[RFC] Cross-Platform Refactor: Mac M1 support #1020

rickardp · 2024-02-03T09:43:26Z

Motivation

The newer Macs with Apple Silicon (M1 and up) are actually quite powerful and even the lowest end M1 MacBook Air are impressive. In addition, the Apple platform is very suitable for ML workloads thanks to their unified memory architecture (all system RAM can be used as GPU memory with no performance penalty).

The Apple accelerated API is called MPS (Metal Performance Shaders) and is not at all compatible with CUDA, so this requires porting all the kernels, as well as writing the stub code.

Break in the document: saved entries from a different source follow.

-- ==== Sys2Proof/Machine/Step.lean ====
section
/-! DEFINITION. One step of the machine: the next input says which agent moves (spec/00_scope.md R14). -/

namespace Sys2Proof.Machine

/-- One step of ENGINE (70_reset_and_hazards.md R335), enabled exactly when BUSY = 1: it executes PEND completely. -/
def engineStep (s : State) : Host.Outcome State Fault Refusal :=
  if s.busy then
    match s.pend with
    | none => .fault .engineWithoutCommand
    | some w =>
      match decode (.command w) with
      | .instr i => exec i s
      | .illegal => .next (s.raiseError .illegalCmd)
      | .mapBadScheme => .next (s.raiseError .scheme)
      | .runBadScheme => .next (s.raiseError .scheme)
  else .next s

/-- One step of HOST: one transaction, which the slave does not answer while `presetn` is asserted (R320). -/
def hostStep (t : BusTuple) (s : State) : Host.Outcome State Fault Refusal :=
  if s.presetn then
    match decode (.transaction t) with
    | .instr i => exec i s
    | _ => .next s
  else .next { s with reply := none }

/-- One step: the next input decides who moves. When no input is left, ENGINE moves if it is enabled, and the machine
idles if it is not. -/
def step (s : State) : Host.Outcome State Fault Refusal :=
  match s.turns with
  | [] => engineStep s.beginStep
  | .engine :: _ => engineStep s.beginStep
  | .bus t :: _ => hostStep t s.beginStep
  | .resetAssert :: _ => .next s.beginStep.assertReset
  | .resetRelease :: _ => .next s.beginStep.releaseReset
  | .powerCycle :: _ => .next s.beginStep.cyclePower

/-- The state whose very next step runs the instruction with these bits, numbered as spec/opcode_table.json numbers
them: a command word is put in PEND as its acceptance puts it there (46_control.md R270), a bus transaction is the
host's next one. Assumption log 7. -/
def State.withFetchWord (s : State) (nbits w : Nat) : State :=
  match packetOfTable nbits w with
  | .command c => s.loadCommand c
  | .transaction t => s.loadTransaction t

end Sys2Proof.Machine
end

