-- ==== Sys2Proof/WellFormed.lean ====
section
/-! DEFINITION. Which packets are well-formed: the legality conditions of 30_encoding.md R115 and R116, written
on the word's number and not through the decoder, so that the two can be held against each other. Every term
of `Instr` is well-formed as it stands: its operand widths are in its types. -/

namespace Sys2Proof

/-- RSV, bits 31..7, is 0 (R111). -/
def rsvClear (w : Word) : Bool := w.toNat / 128 == 0

/-- OP, bits 3..0, is none of the reserved values 0x7 to 0xE (R112). -/
def opDefined (w : Word) : Bool := w.toNat % 16 ≤ 6 || w.toNat % 16 == 15

/-- SCH, bits 6..4, is 0 unless OP is MAP (2) or RUN (6) (R115). -/
def schemeAllowed (w : Word) : Bool :=
  w.toNat % 16 == 2 || w.toNat % 16 == 6 || w.toNat / 16 % 8 == 0

/-- SCH names one of the five schemes (R113, R116). -/
def schemeKnown (w : Word) : Bool := w.toNat / 16 % 8 ≤ 4

/-- A command word that R115 does not call illegal and R116 does not call an invalid scheme; every bus tuple
is a transaction (R124). -/
def Packet.wf : Packet → Bool
  | .command w => rsvClear w && opDefined w && schemeAllowed w && schemeKnown w
  | .transaction _ => true

end Sys2Proof
end

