/-! ## Commands -/

/-- TC1. -/
theorem test_nop : goesOn (exec .nop State.reset) (fun t => t.csr.status == 0x02#32) = true := by decide
/-- TG1. -/
theorem test_genbits : goesOn (exec .genbits (bits 8#32 0#32)) (fun t =>
    t.bitWord 0 == 0x000000C9#32 && t.csr.brng == 0xC5186E29#32 && t.csr.status == 0x02#32) = true := by
  decide +kernel
/-- TG8: bits 4 to 31 of the word are kept. -/
theorem test_genbits_keeps :
    goesOn (exec .genbits (withWords (withCsr { Csrs.reset with nbits := 4#32, brng := 1#32 }) 0x01000 [0xFFFFFFF0#32]))
      (fun t => t.bitWord 0 == 0xFFFFFFF4#32 && t.csr.brng == 0x1255994F#32) = true := by decide +kernel
/-- TM1. -/
theorem test_mapAsk : goesOn (exec .mapAsk (bits 2#32 1#32)) (fun t =>
    wordsAt t 0x10000 4 == [0x00010000#32, 0#32, 0#32, 0#32] && t.csr.symCount == 2#32 &&
    t.csr.symInfo == 0x01#32) = true := by decide +kernel
/-- TM3. -/
theorem test_mapFsk : goesOn (exec .mapFsk (bits 2#32 1#32)) (fun t =>
    wordsAt t 0x10000 4 == [1#32, 0#32, 0#32, 0#32] && t.csr.symInfo == 0x12#32) = true := by decide +kernel
/-- TM4. -/
theorem test_mapBpsk : goesOn (exec .mapBpsk (bits 2#32 1#32)) (fun t =>
    wordsAt t 0x10000 4 == [0x00010000#32, 0#32, 0xFFFF0000#32, 0#32] && t.csr.symInfo == 0x21#32) = true := by
  decide +kernel
/-- TM6: the negation of -2^31 saturates and sets SAT. -/
theorem test_mapBpsk_sat :
    goesOn (exec .mapBpsk (withWords (withCsr { Csrs.reset with nbits := 1#32, amp := 0x80000000#32 }) 0x01000 [0#32]))
      (fun t => t.symWord 0 == 0x7FFFFFFF#32 && t.csr.status == 0x0A#32) = true := by decide +kernel
/-- TM7, the Gray table of 1.3: bits 0,0,0,1,1,1,1,0. -/
theorem test_mapQpsk : goesOn (exec .mapQpsk (bits 8#32 0x78#32)) (fun t =>
    wordsAt t 0x10000 8 == [0x00010000#32, 0x00010000#32, 0xFFFF0000#32, 0x00010000#32, 0xFFFF0000#32,
      0xFFFF0000#32, 0x00010000#32, 0xFFFF0000#32] && t.csr.symCount == 4#32) = true := by decide +kernel
/-- TX5: NBITS = 3 is no multiple of 2. -/
theorem test_mapQpsk_bitlen : goesOn (exec .mapQpsk (bits 3#32 0#32)) (fun t =>
    t.csr.status == 0x06#32 && t.csr.errCode == 0x03#32) = true := by decide
/-- TM9: bits 0,0,1,1. -/
theorem test_mapQam16 : goesOn (exec .mapQam16 (bits 4#32 0xC#32)) (fun t =>
    wordsAt t 0x10000 2 == [0x0000F2DC#32, 0xFFFFAF0C#32] && t.csr.symInfo == 0x41#32) = true := by decide +kernel
/-- TM11: bits 1,0,1,0 at the largest amplitude. -/
theorem test_mapQam16_large :
    goesOn (exec .mapQam16 (withWords (withCsr { Csrs.reset with nbits := 4#32, amp := 0x7FFFFFFF#32 }) 0x01000 [5#32]))
      (fun t => wordsAt t 0x10000 2 == [0x86920000#32, 0x86920000#32] && t.csr.status == 0x02#32) = true := by
  decide +kernel

/-- One symbol in SYM_MEM. -/
def symbols (c : Csrs) (ws : List Word) : State := withWords (withCsr c) 0x10000 ws

/-- TS8, its first symbol: BPSK 1 at CAR_FCW = 0x18000000. -/
theorem test_synth_iq :
    goesOn (exec .synth (symbols { Csrs.reset with symCount := 1#32, symInfo := 0x21#32, carFcw := 0x18000000#32 }
      [0x00010000#32, 0#32])) (fun t =>
        wordsAt t 0x40000 8 == [0x00010000#32, 0x0000D4DB#32, 0x000061F8#32, 0xFFFFCE0F#32, 0xFFFF4AFB#32,
          0xFFFF04EB#32, 0xFFFF137D#32, 0xFFFF71C6#32] && t.csr.sigCount == 8#32 && t.csr.sigInfo == 0x21#32) = true := by
  decide +kernel
/-- TS9: FSK 1,0; the second symbol's tone goes on from the global sample index. -/
theorem test_synth_tone :
    goesOn (exec .synth (symbols { Csrs.reset with symCount := 2#32, symInfo := 0x12#32 }
      [1#32, 0#32, 0#32, 0#32])) (fun t =>
        wordsAt t 0x40000 10 == [0x00010000#32, 0x000061F8#32, 0xFFFF4AFB#32, 0xFFFF137D#32, 0#32, 0x0000EC83#32,
          0x0000B505#32, 0xFFFF9E08#32, 0xFFFF0000#32, 0xFFFF137D#32] && t.csr.sigInfo == 0x12#32) = true := by
  decide +kernel
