theorem step_bus_of_busy {b : BusTuple} {rest : List Turn} (hbusy : s.busy = true) (hpresetn : s.presetn = true)
    (hturns : s.turns = .bus b :: rest) : ∃ t, step s = .next t ∧ t.turns = rest ∧ HeldWhileBusy s t := by
  obtain ⟨_, hhost, _⟩ := stepRunsTheDecodedInstruction
  rw [hhost s b rest _ hturns hpresetn rfl]
  obtain ⟨t, hexec, hrest, hheld⟩ :=
    exec_transaction_of_busy (s := { s with turns := rest, drawIx := s.drawIx + 1 }) (by exact hbusy) b
  exact ⟨t, hexec, hrest, ((HeldWhileBusy.refl hbusy).setInputs rest _ s.reply).trans hheld⟩

end Held

/-! ## Runs -/

section Runs

variable {M : Host.Core} {n : Nat} {s t u : M.State}

theorem run_succ_of_step (hstep : M.step s = .next t) (n : Nat) : M.run (n + 1) s = M.run n t := by
  rw [Host.Core.run, hstep]

/-- A run of one step more goes on after its first step. -/
theorem step_of_run_succ (hrun : M.run (n + 1) s = .next u) : ∃ t, M.step s = .next t ∧ M.run n t = .next u := by
  cases hstep : M.step s with
  | next t => exact ⟨t, rfl, run_succ_of_step hstep n ▸ hrun⟩
  | fault r | refused r =>
    rw [Host.Core.run, hstep] at hrun
    cases hrun

/-- The state that a run has reached takes the run's next step. -/
theorem run_succ_of_run (hrun : M.run n s = .next t) (hstep : M.step t = .next u) : M.run (n + 1) s = .next u := by
  induction n generalizing s with
  | zero =>
    obtain rfl : s = t := Host.Outcome.next.inj hrun
    exact run_succ_of_step hstep 0
  | succ n ih =>
    obtain ⟨r, hfirst, hrest⟩ := step_of_run_succ hrun
    exact (run_succ_of_step hfirst (n + 1)).trans (ih hrest)

end Runs

/-- The invariant along a run, each step of which keeps it. -/
theorem Inv.run {n : Nat} {s t : State} (h : Inv s) (hrun : Sys2Proof.core.run n s = .next t) : Inv t := by
  induction n generalizing s with
  | zero =>
    obtain rfl : s = t := Host.Outcome.next.inj hrun
    exact h
  | succ n ih =>
    obtain ⟨r, hfirst, hrest⟩ := step_of_run_succ hrun
    exact ih (everyStepKeepsTheInvariant s r h hfirst) hrest

/-- The transactions of a list, one after another, from a state with a command pending. -/
theorem run_transactions_of_busy {s : State} {l : List BusTuple} {rest : List Turn} (hbusy : s.busy = true)
    (hpresetn : s.presetn = true) (hturns : s.turns = l.map .bus ++ rest) :
    ∃ t : State, Sys2Proof.core.run l.length s = .next t ∧ t.turns = rest ∧ HeldWhileBusy s t := by
  induction l generalizing s with
  | nil => exact ⟨s, rfl, hturns, .refl hbusy⟩
  | cons b l ih =>
    obtain ⟨r, hstep, hrest, hfirst⟩ := step_bus_of_busy hbusy hpresetn hturns
    obtain ⟨t, hrun, hend, hothers⟩ := ih hfirst.busy (hfirst.presetn.trans hpresetn) hrest
    exact ⟨t, (run_succ_of_step hstep l.length).trans hrun, hend, hfirst.trans hothers⟩
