@[simp] theorem State.offer_cmd (s : State) (h : HostAction) : (s.offer h).cmd = s.cmd := rfl
@[simp] theorem State.offer_err (s : State) (h : HostAction) : (s.offer h).err = s.err := rfl
@[simp] theorem State.offer_sel (s : State) (h : HostAction) : (s.offer h).sel = s.sel := rfl
@[simp] theorem State.offer_log2n (s : State) (h : HostAction) : (s.offer h).log2n = s.log2n := rfl
@[simp] theorem State.offer_ylog2n (s : State) (h : HostAction) : (s.offer h).ylog2n = s.ylog2n := rfl
@[simp] theorem State.offer_srate (s : State) (h : HostAction) : (s.offer h).srate = s.srate := rfl
@[simp] theorem State.offer_wlen (s : State) (h : HostAction) : (s.offer h).wlen = s.wlen := rfl
@[simp] theorem State.offer_olen (s : State) (h : HostAction) : (s.offer h).olen = s.olen := rfl
@[simp] theorem State.offer_arg0 (s : State) (h : HostAction) : (s.offer h).arg0 = s.arg0 := rfl
@[simp] theorem State.offer_arg1 (s : State) (h : HostAction) : (s.offer h).arg1 = s.arg1 := rfl
@[simp] theorem State.offer_res (s : State) (h : HostAction) : (s.offer h).res = s.res := rfl
@[simp] theorem State.offer_fa0 (s : State) (h : HostAction) : (s.offer h).fa0 = s.fa0 := rfl
@[simp] theorem State.offer_fa1 (s : State) (h : HostAction) : (s.offer h).fa1 = s.fa1 := rfl
@[simp] theorem State.offer_fb0 (s : State) (h : HostAction) : (s.offer h).fb0 = s.fb0 := rfl
@[simp] theorem State.offer_fb1 (s : State) (h : HostAction) : (s.offer h).fb1 = s.fb1 := rfl
@[simp] theorem State.offer_fr0 (s : State) (h : HostAction) : (s.offer h).fr0 = s.fr0 := rfl
@[simp] theorem State.offer_fr1 (s : State) (h : HostAction) : (s.offer h).fr1 = s.fr1 := rfl
@[simp] theorem State.offer_memXA (s : State) (h : HostAction) : (s.offer h).memXA = s.memXA := rfl
@[simp] theorem State.offer_memXB (s : State) (h : HostAction) : (s.offer h).memXB = s.memXB := rfl
@[simp] theorem State.offer_memY (s : State) (h : HostAction) : (s.offer h).memY = s.memY := rfl
@[simp] theorem State.offer_memS (s : State) (h : HostAction) : (s.offer h).memS = s.memS := rfl
@[simp] theorem State.offer_memW (s : State) (h : HostAction) : (s.offer h).memW = s.memW := rfl
@[simp] theorem State.offer_memOM (s : State) (h : HostAction) : (s.offer h).memOM = s.memOM := rfl
@[simp] theorem State.offer_memOF (s : State) (h : HostAction) : (s.offer h).memOF = s.memOF := rfl
@[simp] theorem State.offer_freeCount (s : State) (h : HostAction) : (s.offer h).freeCount = s.freeCount := rfl
@[simp] theorem State.offer_resets (s : State) (h : HostAction) : (s.offer h).resets = s.resets := rfl
@[simp] theorem State.offer_port (s : State) (h : HostAction) : (s.offer h).port = { s.port with pending := h :: s.port.pending } := rfl

end Sys2Proof.Machine
end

Additionally, the Mac is a very popular platform for developers. Supporting MacOS natively for the popular torch libraries (as a longer term goal) means we don't have to resort to expensive Nvidia cloud VMs for every single task.

Proposed solution

Make this library portable (ongoing effort) (see also [RFC] Cross-Platform Refactor: Overview + Link Hub #997 and [RFC] Cross-Platform Refactor: CPU-only implementation #1021)
CI for all supported targets to help contributor focus on "their" platform without risking breaking platforms they don't have access to (ongoing effort)
Make CPU implementation 100% complete ([RFC] Cross-Platform Refactor: CPU-only implementation #1021)
Write boilerplate code for starting MPS kernels (I started on this in Make native code portable and add GitHub workflow for building #949, but not complete)
Gradually implement MPS accelerated implementations of all this library's functionality. We can gradually improve the percentage of code that is accelerated.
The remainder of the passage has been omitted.